Anyone who ever had a choice – anyone living, shall we say, just off Kennington Road, along which the 3 and 159 ply identical routes to Brixton – would, until 2005, always plump for the 3 (one-person-operated) over the 159 (Routemaster) because the 3s had space in which to mooch about and sit comfortably; and enough doors to let you get off without becoming unexpectedly intimate with someone you’d only been sharing your passage through life with since Oval. Obviously if you were trying to ride for free, you’d pick the 159, as bunking a trip was dead easy on a crowded Routemaster – you just kept your head down or feigned sleep, and half the time the conductor would never come round anyway. Fare evasion is a problem, but it’s solvable – you just have a little machine by the door which beeps when a valid Oyster Card is held in front of it. Obviously you could also employ someone in a shiny cap to walk up and down the aisle with a little machine slung round his neck which beeps when a valid Oyster card is held in front of it, but – that would be foolish. As every other European city realised years ago. It’s called progress. We also now have automated in-bus announcements and digital displays telling us where we are – we don’t need to have it shouted in our ear.

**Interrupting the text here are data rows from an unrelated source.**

-- ==== Sys2Proof/Machine/FillRectangle.lean ====
section
/-! DEFINITION. Fill Rectangle (spec/44_fill_rectangle.md R230 to R241). -/

namespace Sys2Proof.Machine

/-- The rectangle of the command's fields, UQ30.2 raws (R230). -/
def fillFields (x1 y1 x0 y0 : BitVec 12) : RawRect :=
  ⟨(coord x0).toNat, (coord y0).toNat, (coord x1).toNat, (coord y1).toNat⟩

/-- `(X1 + 4) div c < 4`, that is `X1' < 0` (R240(b)). -/
def underflows (c : Nat) (r : RawRect) : Bool := (r.x1 + oneQ2) / c < oneQ2

/-- The rescale to 32-bit words: `X0' = X0 div c`, `X1' = ((X1 + 4) div c) - 4`, y unchanged (R233, R235). -/
def rescale (c : Nat) (r : RawRect) : RawRect where
  x0 := r.x0 / c
  y0 := r.y0
  x1 := (r.x1 + oneQ2) / c - oneQ2
  y1 := r.y1

/-- All four coordinates are whole pixels (R240(c)). -/
def wholePixels (r : RawRect) : Bool := wholePixel r.x0 && wholePixel r.y0 && wholePixel r.x1 && wholePixel r.y1

/-- `(X1' div 4) >= 320` or `(Y1' div 4) >= 240` (R240(d)). -/
def outsideWork (r : RawRect) : Bool := workW ≤ floorQ2 r.x1 || workH ≤ floorQ2 r.y1

/-- The destination view of mode Fill: 32-bit big-endian RGBA (R236, R237). -/
def fillView (s : State) : View := fbView s.fb .rgba .b32 .be

/-- The destination view of mode One: 32-bit little-endian RGBA (R237, R238). -/
def pipelineView (s : State) : View := fbView s.fb .rgba .b32 .le

/-- The lowest byte address of the flat fill that does not resolve (R239). -/
def fillUnresolved (s : State) (r : RawRect) : Option Nat :=
  lowestUnresolved s.params.memMap (fillStart (fillView s) r) (fillView s).pitch (fillCols r * 4) (fillRows r)

/-- The lowest byte address of mode One's whole footprint that does not resolve (R239). -/
def pipelineUnresolved (s : State) : Option Nat :=
  lowestUnresolved s.params.memMap (pipelineView s).base 0 (footprintLen (pipelineView s)) 1

/-- The state a flat fill of the rescaled rectangle leaves, with the write view on MEM and then the request on RAST
(R72, R236). -/
def State.flatFillDone (s : State) (r : RawRect) : State :=
  { (s.obtain (.write s.fb.dramAddr.toNat)).emit [.fillRect (fillView s) r s.fillColor] with
    sysMem := fillRect s.sysMem (fillView s) r s.fillColor }

/-- The fill colour as mode One reads it, ABGR8888 (R238). -/
def pipelineColor (s : State) : Rgba := abgr8888 s.params.channelNameOrder s.fillColor

/-- The state a fill through the pixel pipeline leaves (R238). Which views it obtains on MEM the spec leaves open: the
routine reads and writes the framebuffer (R72) and R73 allows a read view and a write view. That it obtains the write
view alone, and before the request on RAST, is a DESIGN CHOICE: log 21. -/
def State.pipelineFillDone (s : State) (r : RawRect) : State :=
  { (s.obtain (.write s.fb.dramAddr.toNat)).emit
      [.fillRectWithPipeline (pipelineView s) r (pipelineColor s) s.pp] with
    sysMem := overwriteView s.sysMem (pipelineView s)
      (Config.fillRectWithPipeline (pipelineView s) r (pipelineColor s) s.pp (viewBytes s.sysMem (pipelineView s))) }

/-- Mode Fill: the flat fill, no pipeline (R236, R239). `r` is the rescaled rectangle. -/
def flatFill (r : RawRect) (s : State) : Host.Outcome State Fault Refusal :=
  match fillUnresolved s r with
  | some a => raise (.mem a) s
  | none => .next (s.flatFillDone r)

/-- Mode One: the fill through the pixel pipeline (R238, R239). -/
def pipelineFill (r : RawRect) (s : State) : Host.Outcome State Fault Refusal :=
  match pipelineUnresolved s with
  | some a => raise (.mem a) s
  | none => .next (s.pipelineFillDone r)

/-- The part modes Fill and One share, the tests in the order of R265; `fill` issues the mode's request. -/
def checkedFill (raw : RawRect) (fill : RawRect → State → Host.Outcome State Fault Refusal) (s : State) :
    Host.Outcome State Fault Refusal :=
  let c := bppConv s.fb.bpp
  if !aligned c raw.x0 raw.x1 then raise (.fillAlign raw.x0 raw.x1 c) s
  else if raw.x1 < raw.x0 || raw.y1 < raw.y0 then .refused .invertedRect
  else if underflows c raw then .refused .rescaleUnderflow
  else if !wholePixels (rescale c raw) then .refused .fractionalRect
  else if outsideWork (rescale c raw) then .refused .outsideWorkArea
  else fill (rescale c raw) s

/-- Fill Rectangle: `cycle_mode` selects the behaviour (R231, R232). -/
def execFillRectangle (x1 y1 x0 y0 : BitVec 12) (s : State) : Host.Outcome State Fault Refusal :=
  match s.cycleMode with
  | .two => raise (.fillMode .two) s
  | .copy => raise (.fillMode .copy) s
  | .fill => checkedFill (fillFields x1 y1 x0 y0) flatFill s
  | .one => checkedFill (fillFields x1 y1 x0 y0) pipelineFill s

end Sys2Proof.Machine
end

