-- ==== Sys2Proof/Tests/Slice0.lean ====
section
/-! SUPPORT. Tests: well-formedness, one written-out word per command, one step per command against the vectors of
spec/95_test_vectors.md (their names stand in the docstrings), and a witness for the hypotheses of each statement. -/

namespace Sys2Proof.Tests

open Sys2Proof.Machine

/-! ### Helpers -/

/-- The outcome is a next state that satisfies `p`. -/
def after (o : Host.Outcome State Fault Refusal) (p : State → Bool) : Bool :=
  match o with
  | .next t => p t
  | .fault _ => false
  | .refused _ => false

/-- The outcome is a next state. -/
def completes (o : Host.Outcome State Fault Refusal) : Bool := after o fun _ => true

/-- The outcome is this refusal. -/
def refusedWith (o : Host.Outcome State Fault Refusal) (r : Refusal) : Bool :=
  match o with
  | .refused q => q == r
  | .next _ => false
  | .fault _ => false

/-- The decoder reads `i` from the words. -/
def decodesTo (w0 w1 : Word) (i : Instr) : Bool :=
  match decodeWords w0 w1 with
  | .ok j => j == i
  | .error _ => false

/-- The decoder rejects the words as `r`. -/
def rejectsAs (w0 w1 : Word) (r : DecodeReject) : Bool :=
  match decodeWords w0 w1 with
  | .ok _ => false
  | .error q => q == r

/-- `n` bytes from `base` up, holding `off`, `off + 1`, …. -/
def bytesAt (base n off : Nat) : List Host.Cell := (List.range n).map fun k => (base + k, BitVec.ofNat 8 (off + k))

/-- `tiles[1] = {RGBA, b, pitch 8, tmem_addr 16}`. -/
def tileOf (b : Bpp) : Tile :=
  { Tile.default with format := { Tile.default.format with bpp := b, pitch := 8, tmemAddr := 16 } }

/-- The state of V-L1 with `tiles[1].bpp = b`. -/
def loadState (b : Bpp) : State :=
  ({ State.reset with tex := ⟨.rgba, .b16, 4, 0x2000⟩, sysMem := bytesAt 0x2000 16 0x10 } : State).setTile 1 (tileOf b)

/-- The state of V-T1: `tiles[1].rect = (0, 0, 28, 4)`, `fb = {RGBA, 16, 320, 0x100000}`. -/
def drawState : State :=
  { (loadState .b16).setTileRect 1 ⟨0, 0, 28, 4⟩ with fb := ⟨.rgba, .b16, 320, 0x100000⟩ }

/-- A Texture Rectangle's first word waits in the buffer. -/
def pending (w : Word) (s : State) : State := { s with cmdbuf := s.cmdbuf.set 0 w, cmdlen := 1 }

/-- The state of the fill vectors: `fb = {RGBA, b, 320, 0x100000}`, mode `m`. -/
def fillState (b : Bpp) (m : CycleMode) : State :=
  { State.reset with fb := ⟨.rgba, b, 320, 0x100000⟩, cycleMode := m, fillColor := 0xF801F801 }

/-- `MEM_RESOLVES(a) = (a < 0x400000)`. -/
def below4M (s : State) : State := { s with params := { s.params with memMap := [⟨0, some 0x400000⟩] } }

/-- The fill state with `fb.dram_addr` moved to `0x3FFFF0` (V-F28). -/
def edgeState (m : CycleMode) : State := below4M { fillState .b32 m with fb := ⟨.rgba, .b32, 320, 0x3FFFF0⟩ }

So why is Boris bringing back clippies? Why is he not only spending fortunes on unnecessary new buses but also planning to double staff levels (or maybe we’ll just have half as many buses)? Because it was in his manifesto, because that’s what was demanded by people on the street – or, more precisely, by people on the avenues of Zones 5 and 6, where nobody would dream of catching a bus anyway, because buses are dirty and unsafe and unpunctual and full of unmarried binge-drinking immigrant hoodies wielding knives and using mobiles to sell crack very loudly… or so they’ve been told… by Boris and the placards outside newsagents and tube stations…
Relentlessly insisting that buses aren’t safe for ordinary decent people isn’t a great way to increase public transport usage, but that’s not really the point of an election campaign. And if what you say actually degrades the lives of those you aim to represent (if no one uses buses, then they will become less safe and less frequent), so what? You’re not exactly going to meet any of these people, are you, Boris, unless you happen to accidentally oversleep and end up leaving after the cleaner arrives. I don’t know: Margaret Thatcher once told me I was a failure for using public transport at my age (not to my face, she was speaking generally, and obviously I wasn’t my age at the time); David Cameron’s told us that we live in Broken Britain (despite most folk on the new one-person-operated 159 actually seeming quite pleasant), and presumably we’re the ones what broke it, because there’s only us here; and now Boris Johnson is telling me I need someone to look after me on the bus. I don’t know whether to feel angry or… just insulted.
But then I think about how much money is being wasted which could actually be spent on properly improving things and – that helps me focus.
I’ve also just realised that all three of those politicians are Tories. So, because this isn’t a political blog, can I just provide a bit of balance by saying that I really don’t like Hazel Blears? And not just because people that small are really creepy.